To think that you know, I think it's still interesting to explore the things which might always transcend our knowledge, and of course religion just gives these things far too many properties they should never have but I think I think that rather abstract idea of the unknown is still quite an intriguing one. 

Elsewhere he defines religion in terms of an atheist god of the gaps framing, in which religion depends on what isn't known, a definition both ignorant of the history and literature of religion and quite convenient to his atheist-materialist-scientistic ideology.   I think, though, he stumbled on one of the greatest differences between what math and science do and what religions do.  As I found out in my difficulties of dealing with Brueggemann on Jeremiah, the subject matter of the Jewish-Christian-Islamic tradition is enormous, complex, difficult and contains many unknowns that science and math simply don't bother to consider, especially science narrowing its focus so it can come up with presumably durable and reliable statements about a narrow range of things that its methods are able to deal with.  Religion must deal with a far wider range of human life and experience in a far broader context than the mere physical matter involved.  As I pointed out, when it tries to shoe horn a larger range of human experience and life into its tiny confines, it has to lie to do that. 
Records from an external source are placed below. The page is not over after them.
-- ==== Sys2Proof/Tests/Slice0.lean ====
section
/-! SUPPORT. Tests: terms that the checks of well-formedness refuse, a concrete state and operands for the hypotheses of every statement,
and single steps whose results are worked out by hand from the rules named beside them. -/
namespace Sys2Proof.Tests
open Sys2Proof Sys2Proof.Machine

set_option linter.all false
set_option Elab.async false

/-! ## Helpers -/

/-- Fields set one after the other. -/
def put (l : List (Field × Nat)) (s : State) : State := l.foldl (fun s e => s.setFld e.1 e.2) s

/-- A powered module whose dies and clocks run, whose security boot has passed and whose BARs are open. -/
def up : State := ({ State.reset with
  pins := { Pins.reset with powered := true, railsOn := true, clocksOn := true, barsOpen := true } } : State).setFlag Reg.SEC_STATUS.BOOTED true

/-- The powered module with fields set. -/
def mod (l : List (Field × Nat)) : State := put l up

/-- Partition 0 is ON over bay 0 and its job 0 runs. -/
def on : List (Field × Nat) := [(Reg.PRT_P_STAT.STATE 0, 2), (Reg.PRT_P_STAT.RES_VALID 0, 1), (Reg.PRT_P_BAYS.COUNT 0, 1)]

/-- The instruction `w` stands at address 0 of tile `t`, whose sequencer is RUN, in the running partition 0. -/
def runs (t w : Nat) (l : List (Field × Nat)) : State := (mod (on ++ [(Reg.SEQ_STATUS.STATE t, 1)] ++ l)).writeNum (imemAt t 0 0) 8 w

/-- The hot tier of bay 0 is ON. -/
def hot : List (Field × Nat) := [(Reg.TIER_UNIT.STATE (unitHot 0), 2)]

/-- Time is aligned, and the tick is that of a Strike boundary: 2^20. -/
def bound : List (Field × Nat) := [(Reg.TIME_STATUS.ALIGNED, 1), (⟨Reg.TIME_TICK_LO, 0, 32⟩, 2 ^ 20)]

/-- The host link is up. -/
def linked : List (Field × Nat) := [(Reg.CXL_HOST_STAT.TRAINED, 1)]

/-- The state that a command answers. -/
def after (c : Instr) (s : State) : State :=
  match exec c s with
  | .next t => t
  | .fault _ => s
  | .refused _ => s

/-- The word of an instruction: OP, PRED, PNEG and the fields given by their lowest bit (Table 04-2). -/
def word (op : Nat) (l : List (Nat × Nat)) : Nat := op * 2 ^ 56 + (l.map (fun e => e.2 * 2 ^ e.1)).sum

/-! ## Terms that are refused -/

/-- A frame of fields that fit. -/
def frame0 : Frame := ⟨0, 0, 0, 0, 0, 0, List.replicate 256 0⟩

/-- One term for each check of `Instr.wf`. -/
def illFormed : List Instr :=
  [.registerWrite .firmware 2 0, .registerWrite .firmware (2 ^ 32) 0, .moverPortAccess (.mover 0) 2 (2 ^ 24) (.read 8) .clean,
   .moverPortAccess (.mover 0) 2 0 (.read 0) .clean, .sramWindowAccess .firmware 0x1E0000000 (.read 8) .clean,
   .sramWindowAccess .firmware 0 (.write []) .clean, .hostIoRequest 0 0 0 (.read 4097) .clean,
   .hostMemRequest 0 (.write (List.replicate 4097 0)) .clean] ++
  [{ frame0 with vc := 8 }, { frame0 with type := 4 }, { frame0 with seq := 4096 }, { frame0 with ack := 4096 }, { frame0 with cvc := 8 },
    { frame0 with ccnt := 256 }, { frame0 with payload := [] }].map (.frameReceive 0 .good) ++
  [.nak 0 { frame0 with vc := 8 }, .submit 0 [] [] [] .ok, .cancel 0 [], .verdictReceive 0 0 [], .temperatureSample [],
   .tierEnable .firmware (.partition 0) 1, .tierEnable .firmware .banking 1, .tierDisable .firmware (.partition 0) 2,
   .tierDisable .firmware .banking 2]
It is a real life irony that Charles Simonyi, the financier of the Oxford Chair for the Public Understanding of Science which, I believe, he more or less controls as to who gets to "sit" in it, was a large donor to both the 2016 and 2020 campaigns of the most anti-science of all recent or perhaps all U.S. presidents, Donald Trump.   He certainly wasn't in favor of the U.S. Voters having a very deep understanding of science in his choice in those elections.   Materialism, both the high-academic kind and the vulgar, Trumpian style are really not different, in the end.